I tried to create my own scorer according to the given instruction https://github.com/mozilla/STT/blob/master/doc/Scorer.rst
Unfortunately, on a test audio recording with my own scorer instead of “why should one hall on the way” it recognizes the following phrase “wsauanatfuantdav”
If I decrease the default_alpha parameter to about 0.001, then it recognizes the following phrase “wsae ae ae a ta w”
I assumed that the problem could be caused by incorrect scripts. To test this hypothesis, I tried to assemble the scorer on the body, which is mentioned in the instructions. As a result, the phrase was correctly recognized
Please help me solve this problem if anyone has encountered a similar problem when creating a scorer on their own case
Please explicitely states the exact steps you took. Often people refers to “I followed the documentation” and it turns out they did something wrong.
What model are you using? What data source for the scorer? Parameters?
I don’t understand what you mean.
Please correctly state your problem, right now it’s too vague.
- python3 generate_lm.py --input_txt …/…/…/deepspeech_data/simple_corpus.txt --output_dir ./ --top_k 500000 --kenlm_bins …/…/…/deepspeech_data/kenlm/build/bin/ --arpa_order 5 --max_arpa_memory “85%” --arpa_prune “0|0|1” --binary_a_bits 255 --binary_q_bits 8 --binary_type trie
- ./generate_scorer_package --alphabet /mount/export2/alphabets/vocab_en.txt --lm lm.binary --vocab vocab-500000.txt --package kenlm.scorer --default_alpha 0.931289039105002 --default_beta 1.1834137581510284
I used the given model mozilla/deepspeech-0.8.0-models.tflite
Unfortunately, I am not allowed to provide my corpus. My corpus is in English and contains approximately 1900 unique words.
The parameters I’ve tried using:
- –default_alpha 0.931289039105002 --default_beta 1.1834137581510284
- –default_alpha 0.0001 --default_beta 1.1834137581510284
- –default_alpha 3.756 --default_beta 4.756
All other parameters are the same as in the instructions.
A phrase that is recognized with certain parameters on my corpus: - “wsauanatfuantdav”
- “wsae ae ae a ta w”
- “wsauanatfuantdav”
Sorry for my english. I mean i tried using LibriSpeech corpus
My problem is that when I try to use my corpus, I get an incorrect recognition. Wherein the arpa file I receive looks correctly
Where are those values coming from?
From this instruction: DeepSpeech/doc/Scorer.rst at master · mozilla/DeepSpeech · GitHub
I also forgot to clarify that I had already used my corpus in another DeepSpeech implementation with these parameters: --default_alpha 3.756 --default_beta 4.756.
There I got well recognition accuracy.
Have you read and understood what those parameters are doing? They need to be adjusted for your pair of dataset and scorer. So if --default_alpha 3.756 --default_beta 4.756
works well, where is the problem?
I understand what these parameters are responsible for.
These parameters work well with another DeepSpeech implementation, but I need them to work well with Mozilla’s DeepSpeech implementation.
What do you mean?

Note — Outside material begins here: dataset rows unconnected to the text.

-- ==== Sys2Proof/Machine/State.lean ====
section
/-!
DEFINITION. The state of the Z460, block by block as 00_scope.md names the blocks and what each owns, the reasons a
step can stop, and the state of reset.
-/

namespace Sys2Proof.Machine

/-! ## Stops -/

/-- Faults of a step: there are none. No rule of the spec stops the part, and every command answers a next state. -/
inductive Fault
  deriving DecidableEq, Repr

/-- Refusals of a step. -/
inductive Refusal where
  /-- A command without a meaning, raised by a rejected arm of `exec` only; safe. No arm raises it. -/
  | notModelled (mnemonic : String)
  deriving DecidableEq, Repr

/-! ## The Second Timer -/

/-- The oscillator monitor (R18). -/
inductive Monitor where
  | down
  | up
  deriving DecidableEq, Repr

/-- The phase source (R23). -/
inductive PhaseSource where
  | noSource
  | ref
  | line
  deriving DecidableEq, Repr

/-- How the epoch of a second took a leap (R45, R46), asked of an epoch by R40. -/
inductive LeapStep where
  | plain
  | inserted
  | deleted
  deriving DecidableEq, Repr

/-- One of the keyer's own seconds whose epoch has come: what R44, R95, R125, R150 and R155 ask of a past epoch. -/
structure PastSecond where
  /-- The drive instant of the second (R3). -/
  t0 : Int
  /-- Its epoch (R17). -/
  epoch : Int
  /-- The own count of the epoch (R44), absent while the time was UNSET. -/
  count : Option Int
  /-- How its epoch took a leap. -/
  leap : LeapStep
  /-- Whether the keyer keyed the second (R150). -/
  keyed : Bool
  /-- Whether the reference window of the epoch has been judged (R39). -/
  refJudged : Bool
  deriving DecidableEq, Repr

/-- The Second Timer: ticks, epochs, F, A and the phase samples (R17 to R27). -/
structure Timer where
  /-- The oscillator monitor (R18). -/
  monitor : Monitor
  /-- The tick reading from which the present stable run is counted while DOWN (R18). -/
  runFrom : Int
  /-- The most recent epoch (R17); absent until the first one. -/
  epoch : Option Int
  /-- The second length L fixed at that epoch (R17). -/
  length : Int
  /-- The next epoch (R17); absent while the monitor is DOWN. -/
  nextEpoch : Option Int
  /-- The drive instant of the second that begins at the next epoch (R3). -/
  nextDrive : Option Int
  /-- Whether that drive instant has been taken. -/
  driveTaken : Bool
  /-- The frequency correction F (R25). -/
  f : Int
  /-- The fractional accumulator A (R25). -/
  a : Int
  /-- The phase source (R23). -/
  source : PhaseSource
  /-- The last phase error (R25). -/
  lastError : Option Int
  /-- The held REF sample, as its phase error (R22, R23). -/
  heldRef : Option Int
  /-- The held LINE sample, as its phase error (R22, R23). -/
  heldLine : Option Int
  /-- The held step, as its phase error (R26). -/
  heldStep : Option Int
  /-- The received marker: epochs since the last line sample delivered (R23). -/
  receivedMarker : Option Nat
  /-- The used marker: epochs since the last line sample used (R23). -/
  usedMarker : Option Nat
  /-- The own seconds whose epochs have come, newest first. -/
  past : List PastSecond
  deriving DecidableEq, Repr
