-- ==== Sys2Proof/Machine/Frames.lean ====
section
/-!
DEFINITION. The Frame Builder (R80 to R93) and the broadcast code it writes (R4 to R16, R183): fields and parity, the
notice word, builds, the notice latch, rebuilds, catch-up builds and the swap.
-/

namespace Sys2Proof.Machine

/-! ## Fields -/

/-- The low `n` bits of a number, most significant first (R183). -/
def bitsOf (n v : Nat) : List Bool := (List.range n).map (fun i => v.testBit (n - 1 - i))

/-- The number that bits spell, most significant first. -/
def ofBits (bits : List Bool) : Nat := bits.foldl (fun acc b => 2 * acc + b.toNat) 0

/-- Whether a group holds an odd number of LONG symbols (R13). -/
def oddParity (group : List Bool) : Bool := group.foldl Bool.xor false

/-- A group followed by its parity symbol (R13). -/
def withParity (group : List Bool) : List Bool := group ++ [oddParity group]

/-- A bit as a symbol (Conventions). -/
def symbolOf (b : Bool) : Symbol := if b then .long else .short

/-- The announcement bits of a frame (R8, R9, R10). -/
structure Announcement where
  lp : Bool
  oc : Bool
  ls : Bool
  su : Bool
  deriving DecidableEq, Repr

/-- The symbol list of a frame's fields (R81, R183): 60 symbols, SHORT appended at index 60 of a 61-symbol frame, and the
notice parity left out of a 59-symbol frame. -/
def frameSymbols (length : Nat) (ann : Announcement) (l : LocalFields) (offset : Int) (segmentByte segment : Nat) :
    List Symbol :=
  let body :=
    withParity [ann.lp, ann.oc, ann.ls, ann.su] ++ withParity (bitsOf 6 l.minute) ++ withParity (bitsOf 5 l.hour) ++
      withParity (bitsOf 9 l.dayOfYear) ++ withParity (bitsOf 7 l.yearOfCentury) ++ withParity (bitsOf 3 l.weekday) ++
      withParity (bitsOf 7 (lowBits7 offset)) ++ withParity (bitsOf 8 segmentByte ++ bitsOf 2 segment)
  let symbols := Symbol.mark :: body.map symbolOf
  if length = 61 then symbols ++ [.short] else if length = 59 then symbols.take 59 else symbols
where
  /-- A signed offset as 7 bits of two's complement (R12). -/
  lowBits7 (v : Int) : Nat := (v % 128).toNat

/-! ## The notice word -/

/-- The number of one bits among the low `n` bits of a number. -/
def onesIn : Nat → Nat → Nat
  | 0, _ => 0
  | n + 1, v => v % 2 + onesIn n (v / 2)

/-- The check of a word: the one bits among bits 31 to 3, modulo 8 (R16). -/
def noticeCheck (word : BitVec 32) : Nat := onesIn 29 (word.toNat / 8) % 8

/-- The kind field of an entry (R15). -/
def EntryKind.code : EntryKind → Nat
  | .leapInsert => 1
  | .leapDelete => 2
  | .offset => 3

/-- The notice word of an entry for a frame start, check included (R15, R16). -/
def wordOf (n0 : Int) (e : Entry) : BitVec 32 :=
  let off := frameSymbols.lowBits7 (e.newOffset.getD 0)
  let days := (dayOf e.instant - dayOf n0).toNat
  let minute := (secondOfDay e.instant / 60).toNat
  let high := e.kind.code * 2 ^ 30 + off * 2 ^ 23 + days * 2 ^ 14 + minute * 2 ^ 3
  BitVec.ofNat 32 (high + noticeCheck (BitVec.ofNat 32 high))

/-- The notice word computed for a frame start (R15, R77): 0 when there is no event to describe. -/
def noticeWordFor (n0 : Int) (entries : List Entry) : BitVec 32 :=
  match noticeEntry n0 entries with
  | some e => wordOf n0 e
  | none => 0#32

/-- Segment k of a word: bits 31 − 8k down to 24 − 8k (R14). -/
def segmentOf (word : BitVec 32) (k : Nat) : Nat := word.toNat / 2 ^ (24 - 8 * k) % 256

/-- The segment index of a frame start: its UTC minute of day modulo 4 (R14, R81). -/
def segmentIndex (n0 : Int) : Nat := (minuteOfDay n0 % 4).toNat

/-! ## Builds -/

/-- The length of a frame (R84): a leap entry at its end counts, committed or not for an ON_TIME build, committed only for
a CATCH_UP build. -/
def frameLength (n0 : Int) (kind : BuildKind) (entries : List Entry) : Nat :=
  match entries.find? (fun e =>
    decide (e.instant = n0 + 60) && e.kind.isLeap && (kind == .onTime || e.committed)) with
  | some e => if e.kind = .leapInsert then 61 else 59
  | none => 60

/-- A frame with the notice word it records (R81). -/
def frameFor (n0 : Int) (kind : BuildKind) (word : BitVec 32) (s : State) : Frame :=
  let announce := s.load.params.site.announce
  let carried := offsetFor n0 s.time.offset s.schedule
  let leap := leapPending announce n0 s.schedule
  let ann : Announcement :=
    { lp := leap.isSome
      oc := offsetPending announce n0 carried s.schedule
      ls := match leap with
            | some e => e.kind == .leapDelete
            | none => false
      su := decide (carried ≠ s.load.params.standardOffset) }
  let k := segmentIndex n0
  { n0 := n0
    symbols := frameSymbols (frameLength n0 kind s.schedule) ann (localFields (n0 + 900 * carried)) carried
      (segmentOf word k) k
    noticeWord := word
    segment := k
    offset := carried
    classAtBuild := s.cls
    kind := kind
    stale := false }

/-- The notice word of a build (R85): computed afresh for segment 0 or an empty latch, otherwise the latched one. -/
def buildWord (n0 : Int) (s : State) : BitVec 32 :=
  match s.frames.latch with
  | some w => if segmentIndex n0 = 0 then noticeWordFor n0 s.schedule else w
  | none => noticeWordFor n0 s.schedule

/-- The next frame built for a start (R83, R85). -/
def State.buildNext (n0 : Int) (s : State) : State :=
  let word := buildWord n0 s
  { s with frames := { s.frames with next := some (frameFor n0 .onTime word s), latch := some word } }

/-- The current frame built for a start, as a catch-up build makes it (R82, R85). -/
def State.buildCurrent (n0 : Int) (s : State) : State :=
  let word := buildWord n0 s
  { s with frames := { s.frames with current := some (frameFor n0 .catchUp word s), latch := some word } }

/-- The rebuild of a stale next frame (R88); a next frame that is not stale stands. -/
def State.rebuildStale (s : State) : State :=
  match s.frames.next with
  | some f =>
    if f.stale then
      let built := s.buildNext f.n0
      { built with frames := { built.frames with rebuilds := bumpSat s.frames.rebuilds } }
    else s
  | none => s

/-- The listen index of a frame (R103). -/
def listenIndexOf (slot : Nat) (n0 : Int) : Nat := 3 + 15 * slot + 2 * (n0 % 3600 / 60 % 6).toNat

/-- What the Keying Unit does when a frame becomes current: tallies emptied, listen index found (R103, R111). -/
def State.frameBecameCurrent (s : State) : State :=
  { s with key := { s.key with
      tallies := Tallies.empty
      keyedMark := false
      listenIndex := s.frames.current.map (fun f => listenIndexOf s.load.slot f.n0) } }

/-- The index of the present second within a frame (R91): 60 in an inserted second. -/
def indexIn (f : Frame) (n : Int) (leap60 : Bool) : Nat := if leap60 then 60 else (n - f.n0).toNat

/-- Both frames discarded and the notice latch emptied (R80, R82). -/
def State.discardFrames (s : State) : State :=
  { s with frames := { s.frames with current := none, next := none, latch := none } }

/-- A catch-up build, whatever the standing (R82): nothing is built while the time is UNSET (R80). -/
def State.catchUpNow (s : State) : State :=
  let s := s.discardFrames
  match s.time.n with
  | some n =>
    let n0 := n - n % 60
    let s := s.buildCurrent n0
    let s := if s.time.leap60 ∨ n0 + 45 ≤ n then s.buildNext (n0 + 60) else s
    s.frameBecameCurrent
  | none => s.frameBecameCurrent

/-- A catch-up build: none is made while the standing is LOADING (R80). -/
def State.catchUp (s : State) : State :=
  if s.ctl.standing = .loading then s.discardFrames.frameBecameCurrent else s.catchUpNow

/-- The build point, at the epoch of index 45 of the current frame, unless a next frame is already held (R83). -/
def State.buildPoint (s : State) : State :=
  match s.time.n, s.frames.current, s.frames.next with
  | some n, some f, none =>
    if s.ctl.standing ≠ .loading ∧ indexIn f n s.time.leap60 = 45 then s.buildNext (f.n0 + 60) else s
  | _, _, _ => s

/-- The swap (R90): the stale next frame rebuilt, the outgoing frame handed over for comparison, the next frame made
current, and its leap entry committed. -/
def State.frameSwap (s : State) : State :=
  let s := s.rebuildStale
  let s := match s.frames.next, s.frames.current with
           | none, some f => s.buildNext (f.n0 + 60)
           | _, _ => s
  let s := { s with ctl := { s.ctl with copy := s.frames.current } }
  let s := { s with frames := { s.frames with current := s.frames.next, next := none } }
  let s := match s.frames.current with
           | some f => s.commitLeap f
           | none => s
  s.frameBecameCurrent

/-- The frame held with a given start, among the current frame and the next (R92). -/
def FrameBuilder.holding (n0 : Int) (b : FrameBuilder) : Option Frame :=
  (b.current.filter (fun f => decide (f.n0 = n0))).or (b.next.filter (fun f => decide (f.n0 = n0)))

/-- A request for the keyer's own frame with a given start (R92): a next frame that is stale at that moment is rebuilt first, whichever
frame answers and also when neither does. -/
def State.ownFrame (n0 : Int) (s : State) : State × Option Frame :=
  let s := s.rebuildStale
  (s, s.frames.holding n0)

end Sys2Proof.Machine
end

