-- ==== Sys2Proof/Machine/Port.lean ====
section
/-!
DEFINITION. The maintenance port (R172 to R174, R176, R178) and the commands of the Standing Controller (R135 to R138): the
meanings of the seven selections, the four commands and UNKNOWN_CODE, and what the two-wire transactions carry.
-/

namespace Sys2Proof.Machine

/-! ## Transactions -/

/-- The 7-bit port address (R172). -/
def State.portAddress (s : State) : Nat := 0x4C + s.load.slot

/-- Whether the port acknowledges an address (R172): its own, from load completion on. -/
def State.acknowledges (address : Nat) (s : State) : Bool := s.loaded && address == s.portAddress

/-- The command of a write transaction's data bytes (R172, R173, R174): none without a data byte; the first two bytes
count. -/
def writeCommand (now : Instant) (data : List Byte) : Option Instr :=
  match data with
  | [] => none
  | code :: rest =>
    some (match code.toNat with
      | 0x01 => .status now
      | 0x02 => .counters now
      | 0x03 => .schedule now
      | 0x04 => if rest.head?.all (fun p => decide (p.toNat ≤ 7)) then .observations now rest.head? else .unknownCode now code
      | 0x05 => .currentFrame now
      | 0x06 => .lineFrame now
      | 0x07 => .alarms now
      | 0x81 => .ackAlarms now
      | 0x82 => .withdraw now
      | 0x83 => .rejoin now
      | 0x84 => .selftest now
      | _ => .unknownCode now code)

/-- Byte `i` of a read transaction (R173): the snapshot's, and 0x00 past its end. -/
def State.readByte (s : State) (i : Nat) : Byte := s.maint.snapshot.getD i 0#8

/-! ## The two wires

What the wires do reaches the part's commands through these functions, which no row of the opcode table stands for
(notes/assumptions/29.md): a write that is acted on puts its command at the end of the queue. -/

/-- What the port sees on the bus (R172): a start or repeated start, a stop, or a rise of MNT_SCL with the level of MNT_SDA. -/
inductive BusEvent where
  | start
  | stop
  | clock (sda : Level)
  deriving DecidableEq, Repr

/-- The port's line replaced. -/
def State.setPort (p : PortLine) (s : State) : State := { s with maint := { s.maint with port := p } }

/-- Whether the port pulls MNT_SDA low for the next clock (R172): to acknowledge a byte it has received, and for a 0 of a byte it
sends, most significant bit first. -/
def State.pullsSda (s : State) : Bool :=
  match s.maint.port.phase with
  | .ackAddress _ => true
  | .ackData => true
  | .send position => !(bitsOf 8 (s.readByte position).toNat).getD s.maint.port.bits.length true
  | .idle => false
  | .address => false
  | .receive => false
  | .masterAck _ => false

/-- The end of a transaction for the port, at a stop or a repeated start (R172): a write with a data byte is acted on. -/
def State.endTransaction (now : Instant) (s : State) : State :=
  match writeCommand now s.maint.port.data with
  | some c => { s with pending := s.pending ++ [c] }
  | none => s

/-- The port once the address byte is in (R172): it acknowledges its own address from load completion on, and otherwise stays out of
the transaction. -/
def State.portAddressed (bits : List Bool) (s : State) : PortLine :=
  if s.acknowledges (ofBits (bits.take 7)) then { phase := .ackAddress (bits.getD 7 false), bits := [], data := [] }
  else PortLine.idle

/-- The port after a rise of MNT_SCL (R172): bytes come and go in eight clocks and an acknowledgement, the first two data bytes of a
write are kept, and a read goes on for as long as the master acknowledges. A data byte counts from its eighth clock on, also where the
transaction ends before its acknowledgement: the spec does not say (notes/assumptions/29.md). -/
def State.portClocked (sda : Level) (s : State) : PortLine :=
  let p := s.maint.port
  let bits := p.bits ++ [sda == .high]
  let full := bits.length == 8
  match p.phase with
  | .idle => p
  | .address => if full then s.portAddressed bits else { p with bits := bits }
  | .ackAddress read => if read then { phase := .send 0, bits := [], data := [] } else { p with phase := .receive, bits := [] }
  | .receive =>
    if full then { phase := .ackData, bits := [], data := (p.data ++ [BitVec.ofNat 8 (ofBits bits)]).take 2 }
    else { p with bits := bits }
  | .ackData => { p with phase := .receive, bits := [] }
  | .send position => if full then { p with phase := .masterAck position, bits := [] } else { p with bits := bits }
  | .masterAck position => if sda = .low then { p with phase := .send (position + 1), bits := [] } else PortLine.idle

/-- What an event on the bus does (R172). -/
def State.onBus (now : Instant) (e : BusEvent) (s : State) : State :=
  match e with
  | .start => (s.endTransaction now).setPort { phase := .address, bits := [], data := [] }
  | .stop => (s.endTransaction now).setPort PortLine.idle
  | .clock sda => s.setPort (s.portClocked sda)

/-! ## Selections -/

/-- A selection (R173): the item as it stands becomes the snapshot. -/
def State.select (item : List Byte) (s : State) : State := { s with maint := { s.maint with snapshot := item } }

/-- The last command and its result (R174). -/
def State.recordCommand (code : Byte) (result : CommandResult) (s : State) : State :=
  { s with maint := { s.maint with lastCommand := some code, lastResult := some result } }

/-- An unknown code (R174): the snapshot emptied, the code recorded with UNKNOWN. -/
def State.unknownEffect (code : Byte) (s : State) : State := (s.select []).recordCommand code .unknown

/-- STATUS (R173). -/
def execStatus (now : Instant) (s : State) : Host.Outcome State Fault Refusal :=
  s.onEvent now s.loaded (fun s => s.select s.statusItem)

/-- The selection of COUNTERS, which sets every counter to 0 (R176). -/
def State.countersEffect (s : State) : State :=
  (s.select s.maint.counters.item).count (fun _ => Counters.zero)

/-- COUNTERS (R176). -/
def execCounters (now : Instant) (s : State) : Host.Outcome State Fault Refusal :=
  s.onEvent now s.loaded State.countersEffect

/-- SCHEDULE (R79). -/
def execSchedule (now : Instant) (s : State) : Host.Outcome State Fault Refusal :=
  s.onEvent now s.loaded (fun s => s.select (scheduleItem s.schedule))

/-- The selection of a page of OBSERVATIONS: page 0 when absent; a page above 7 is unknown (R173, R174). -/
def State.observationsEffect (page : Option Byte) (s : State) : State :=
  let p := (page.getD 0#8).toNat
  if p ≤ 7 then s.select (observationsItem s.key.ring p) else s.unknownEffect 0x04#8

/-- OBSERVATIONS (R110). -/
def execObservations (now : Instant) (page : Option Byte) (s : State) : Host.Outcome State Fault Refusal :=
  s.onEvent now s.loaded (State.observationsEffect page)

/-- CURRENT_FRAME (R93). -/
def execCurrentFrame (now : Instant) (s : State) : Host.Outcome State Fault Refusal :=
  s.onEvent now s.loaded (fun s => s.select (currentFrameItem s.frames.current))

/-- LINE_FRAME (R159). -/
def execLineFrame (now : Instant) (s : State) : Host.Outcome State Fault Refusal :=
  s.onEvent now s.loaded (fun s => s.select (lineFrameItem s.line.last))

/-- ALARMS (R177). -/
def execAlarms (now : Instant) (s : State) : Host.Outcome State Fault Refusal :=
  s.onEvent now s.loaded (fun s => s.select (alarmsItem s.maint.alarms))

/-- UNKNOWN_CODE (R174). -/
def execUnknownCode (now : Instant) (code : Byte) (s : State) : Host.Outcome State Fault Refusal :=
  s.onEvent now (s.loaded && unknownCodeOk code) (State.unknownEffect code)

/-! ## Commands -/

/-- ACK_ALARMS handled (R178): the alarm set, the raisings, the delay timer and ALERT_N. -/
def State.clearAlarms (s : State) : State :=
  { s with maint := { s.maint with alarms := [], raisings := 0, alertFrom := none, alertN := false } }

/-- ACK_ALARMS (R178). -/
def execAckAlarms (now : Instant) (s : State) : Host.Outcome State Fault Refusal :=
  s.onEvent now s.loaded (fun s => s.clearAlarms.recordCommand 0x81#8 .accepted)

/-- WITHDRAW handled, with the answer recorded (R135, R137). -/
def State.withdrawEffect (s : State) : State :=
  match s.ctl.standing with
  | .survey _ => (s.enterQuiet .standby).recordCommand 0x82#8 .accepted
  | .deferred => (s.enterQuiet .standby).recordCommand 0x82#8 .accepted
  | .active => ({ s with ctl := { s.ctl with pendingWithdraw := true } } : State).recordCommand 0x82#8 .accepted
  | .loading => s.recordCommand 0x82#8 .ignored
  | .standby => s.recordCommand 0x82#8 .ignored
  | .faultedDrive => s.recordCommand 0x82#8 .ignored
  | .faultedOsc => s.recordCommand 0x82#8 .ignored

/-- WITHDRAW (R135). -/
def execWithdraw (now : Instant) (s : State) : Host.Outcome State Fault Refusal :=
  s.onEvent now s.loaded State.withdrawEffect

/-- REJOIN handled, with the answer recorded (R136, R137, R141). -/
def State.rejoinEffect (s : State) : State :=
  match s.ctl.standing with
  | .standby => s.abortTest.enterSurvey.recordCommand 0x83#8 .accepted
  | .faultedDrive => s.enterSurvey.recordCommand 0x83#8 .accepted
  | .survey _ => s.recordCommand 0x83#8 .ignored
  | .active => s.recordCommand 0x83#8 .ignored
  | .deferred => s.recordCommand 0x83#8 .ignored
  | .loading => s.recordCommand 0x83#8 .ignored
  | .faultedOsc => s.recordCommand 0x83#8 .ignored

/-- REJOIN (R136). -/
def execRejoin (now : Instant) (s : State) : Host.Outcome State Fault Refusal :=
  s.onEvent now s.loaded State.rejoinEffect

/-- A self-test armed, or ended at once with NO_TIME (R138). -/
def State.armTest (s : State) : State :=
  { s with ctl := { s.ctl with test :=
    if s.timeSet then { SelfTest.reset with state := .waiting } else { SelfTest.reset with result := .noTime } } }

/-- SELFTEST handled, with the answer recorded (R137, R138, R141). -/
def State.selftestEffect (s : State) : State :=
  if s.ctl.standing = .standby ∧ s.ctl.test.state = .idle then s.armTest.recordCommand 0x84#8 .accepted
  else s.recordCommand 0x84#8 .ignored

/-- SELFTEST (R138). -/
def execSelftest (now : Instant) (s : State) : Host.Outcome State Fault Refusal :=
  s.onEvent now s.loaded State.selftestEffect

end Sys2Proof.Machine
end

I don’t understand.
I mean, on a given DeepSpeech implementation, LM built only with KenLM shows good results.
At the same time, LM, built according to the above-mentioned instruction on DeepSpeech from Mozilla, does not recognize correctly
This is a completely different project.
Sorry, but you are mixing a lot of things, and different projects here, I have no idea what you are doing.
Thanks for the help. I just figured out what the problem is. When generating the scorer package, I used my alphabet, which is different from the alphabet used for training deepspeech-0.8.0-models.tflite
Not unusal, and that’s why “I followed the docs” is not enough for us to help diagnose.